**GIVEN RECORDS**.
/-- One side of a beat's data comes in from a result. -/
def beatFill (b : Beat) (e : BeatDone) : Beat :=
  let src := tagKind e.tag == 0
  let o := (if src then b.src else b.dst) - e.addr
  let d := (e.data.drop o).take b.len
  let p := (List.range b.len).filter fun i => e.pois.contains ((e.addr % 64 + o + i) / 64)
  let p := (b.pois ++ p).eraseDups
  if src then { b with data := d, pois := p, rdS := false } else { b with data2 := d, pois := p, rdD := false }

/-- The beats a result is for, in transfer order. -/
def ChRun.beatsOf (r : ChRun) (e : BeatDone) : List Beat :=
  r.beats.filter fun b => tagBeat e.tag ≤ b.tag && b.tag < tagBeat e.tag + tagCount e.tag

/-- A read result reaches its beats. -/
def State.readResult (s : State) (c : Nat) (e : BeatDone) : State :=
  match s.chan c with
  | none => s
  | some r =>
    s.each (r.beatsOf e) fun s b =>
      match s.chan c with
      | none => s
      | some r =>
        match r.beats.find? fun x => x.tag == b.tag with
        | none => s
        | some b =>
          if b.st ≠ .reading then s
          else if e.status ≠ 0 ∧ e.status ≠ 5 then s.beatFail c r b e.status
          else
            let b := beatFill b e
            if b.rdS || b.rdD then
              s.setChan c { r with beats := mapIf (fun y => y.tag == b.tag) (fun _ => b) r.beats }
            else s.setChan c (beatRead r b)

/-- A write result reaches its beats. -/
def State.writeResult (s : State) (c : Nat) (e : BeatDone) : State :=
  match s.chan c with
  | none => s
  | some r =>
    s.each (r.beatsOf e) fun s b =>
      match s.chan c with
      | none => s
      | some r =>
        if e.status = 0 ∨ e.status = 5 then
          let hit (y : Beat) : Bool := y.tag == b.tag && y.st == .writing
          s.setChan c { r with beats := mapIf hit (fun y => { y with st := .arrived }) r.beats }
        else s.beatFail c r b e.status

/-- After any result: what has arrived is counted, and the transfer or its stop may end. -/
def State.chSettle (s : State) (c : Nat) : State :=
  match s.chan c with
  | none => s
  | some r => (s.chAdvance c r).chFinish c

/-! ### Start (R259, R260) -/

/-- A channel takes an image and starts. -/
def State.chStart (s : State) (c : Nat) (ctx : Option Nat) (slot : Nat) (w : List Nat) (owner : Nat) (slice : Option Nat) :
    State :=
  let size := dSize w
  let r : ChRun := { ctx := ctx, slot := slot, words := w, owner := owner, slice := slice, size := size
                     desc := copyDesc w, next := 0, beats := [], nextTag := 0, done := 0, units := 0, servedUnits := 0
                     stop := .run, cause := 0, errOff := none, mism := none, poisOff := none, drainFrom := chRUN }
  let s := (s.setChan c r).set .DMA_CH_STS_STATE c chRUN
  let s := ((s.set .DMA_CH_STS_STATUS c 0).set .DMA_CH_STS_FLAGS c 0).set .DMA_CH_RESIDUE_RESIDUE c size
  let s := s.set .DMA_CH_RUNS_RUNS c (s.fld .DMA_CH_RUNS_RUNS c + 1)
  match startCheck w owner with
  | some st => s.chEnd c r st 0
  | none => s.chFinish c

/-- The image registers of a channel as descriptor words. -/
def State.chImage (s : State) (c : Nat) : List Nat :=
  [s.fld .DMA_CH_OP_WORD c, s.fld .DMA_CH_COUNT_WORD c, s.fld .DMA_CH_SRC_WORD c, s.fld .DMA_CH_DST_WORD c,
    s.fld .DMA_CH_STRIDE_WORD c, s.fld .DMA_CH_PATTERN_WORD c, 0, 0]

/-- A DIRECT channel and its owner (R252). -/
def State.chDirect (s : State) (c : Nat) : Bool := s.fld .DMA_CH_CFG_MODE c == 0
def State.chOwner (s : State) (c : Nat) : Nat × Option Nat :=
  (s.fld .DMA_CH_CFG_OWNER c, if s.flag .DMA_CH_CFG_SLICE_EN c then some (s.fld .DMA_CH_CFG_SLICE c) else none)

/-! ### Issue (R268, R269) -/

/-- The engine works: its domain is on and the module is neither a follower nor contained (R398, R487). -/
def State.dmaRuns (s : State) : Bool := s.domOn 15 && s.mode != .FOLLOW && s.mode != .CONTAIN

/-- A pace unit is due for which no request has been taken yet. -/
def unitDue (r : ChRun) : Bool :=
  dReq r.words && decide (paceUnit r.words ≠ 0) && decide (r.units * paceUnit r.words ≤ r.next)

/-- The beat a channel would issue next. -/
def ChRun.newBeat (r : ChRun) : Beat :=
  let (l, src, dst) := beatAt r.words r.desc r.next r.size
  { tag := r.nextTag, off := r.next, len := l, src := src, dst := dst, st := .reading, rdS := usesSrc r.words
    rdD := readsDst r.words, data := [], data2 := [], pois := [], status := 0 }

/-- The governor lets a channel issue a request (R325). -/
def State.dmaMay (s : State) (r : Req) : Bool :=
  match s.peek r with
  | some q => s.govMay r q
  | none => true

/-- Staging slots of a channel in use (R258): a beat has its slot until its data is handed to the fabric for writing. -/
def State.slotsUsed (s : State) (c : Nat) (r : ChRun) : Nat :=
  (r.beats.filter fun b => b.st == .reading || b.st == .ready).length
    + ((s.bursts.filter fun x => x.who == .dma c && x.kind == .write).map fun x => tagCount x.tag).sum

/-- A write of the channel waits for its translation: no later beat is written before it (R258). -/
def State.writeWaits (s : State) (c : Nat) : Bool := s.waitingReqs.any fun x => x.who == .dma c && x.kind == .write

/-- A channel can issue a source beat: in RUN, bytes left, a staging slot free, service left. -/
def State.canSource (s : State) (c : Nat) (r : ChRun) : Bool :=
  s.chState c == chRUN && decide (r.next < r.size) && decide (s.slotsUsed c r < 32) && !s.dmaDrain &&
    !(dOp r.words == 1 && s.writeWaits c) &&
    (let b := r.newBeat
     (!usesSrc r.words || s.dmaMay (srcReq c r b)) && (!readsDst r.words || s.dmaMay (dstReq c r b))
       && (dOp r.words != 1 || s.dmaMay (wrReq c r b)))

/-- A channel can write its next beat. Writes of beats already issued go on in every state of a transfer (assumption
18). -/
def State.canWrite (s : State) (c : Nat) (r : ChRun) : Bool :=
  s.chBusy c && !s.writeWaits c && (match s.writable c r with
    | some b => s.dmaMay (wrReq c r b)
    | none => false)

/-- The channel served next in a half (R268): highest priority, round-robin among equals after the last one served. -/
def State.pickChan (s : State) (half : Nat) : Option Nat :=
  let last := if half = 0 then s.rrPos.1 else s.rrPos.2
  let can := s.chans.filter fun e => e.1 / 128 == half && (s.canSource e.1 e.2 || s.canWrite e.1 e.2)
  let top := (can.map fun e => dPrio e.2.words).foldl max 0
  let best := (can.filter fun e => dPrio e.2.words == top).map (·.1)
  match best.find? fun c => last < c + 1 with
  | some c => some c
  | none => best.head?

/-- A displaced channel is counted (R268): the one served last is still eligible and of lower priority. -/
def State.notePreempt (s : State) (half c : Nat) : State :=
  let last := if half = 0 then s.rrPos.1 else s.rrPos.2
  let prio (c : Nat) : Nat := match s.chan c with | some r => dPrio r.words | none => 0
  let s := match last with
    | 0 => s
    | l + 1 => match s.chan l with
      | some r => if l ≠ c ∧ (s.canSource l r || s.canWrite l r) ∧ prio l < prio c ∧ r.next ≠ 0 then
          s.count .DMA_PREEMPT_CNT_PREEMPT else s
      | none => s
  { s with rrPos := if half = 0 then (c + 1, s.rrPos.2) else (s.rrPos.1, c + 1) }

/-- The channels in WAIT_REQ on the line of a transfer that have no lower priority: each takes a request before it
(R269). -/
def State.reqAhead (s : State) (c : Nat) (r : ChRun) : Nat :=
  (s.chans.filter fun e => e.1 != c && s.chState e.1 == chWAIT && dReq e.2.words && dLine e.2.words == dLine r.words
    && decide (dPrio r.words ≤ dPrio e.2.words)).length

/-- A running channel takes one request of its line; none left for it puts it into WAIT_REQ (R269). -/
def State.takeUnit (s : State) (c : Nat) (r : ChRun) : State :=
  let p := s.fld .ULK_REQ_CNT_PENDING (dLine r.words)
  if p = 0 ∨ (s.chState c ≠ chWAIT ∧ p ≤ s.reqAhead c r) then s.set .DMA_CH_STS_STATE c chWAIT
  else ((s.set .ULK_REQ_CNT_PENDING (dLine r.words) (p - 1)).setChan c { r with units := r.units + 1 }).set
    .DMA_CH_STS_STATE c chRUN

**EXERCISE PROMPT**. Everything above from the line containing "match r.beats.find? fun" down to the line containing "if b.rdS || b.rdD then" should be copied exactly, both end lines included, and nothing else.

**EXERCISE ANSWER**.
        match r.beats.find? fun x => x.tag == b.tag with
        | none => s
        | some b =>
          if b.st ≠ .reading then s
          else if e.status ≠ 0 ∧ e.status ≠ 5 then s.beatFail c r b e.status
          else
            let b := beatFill b e
            if b.rdS || b.rdD then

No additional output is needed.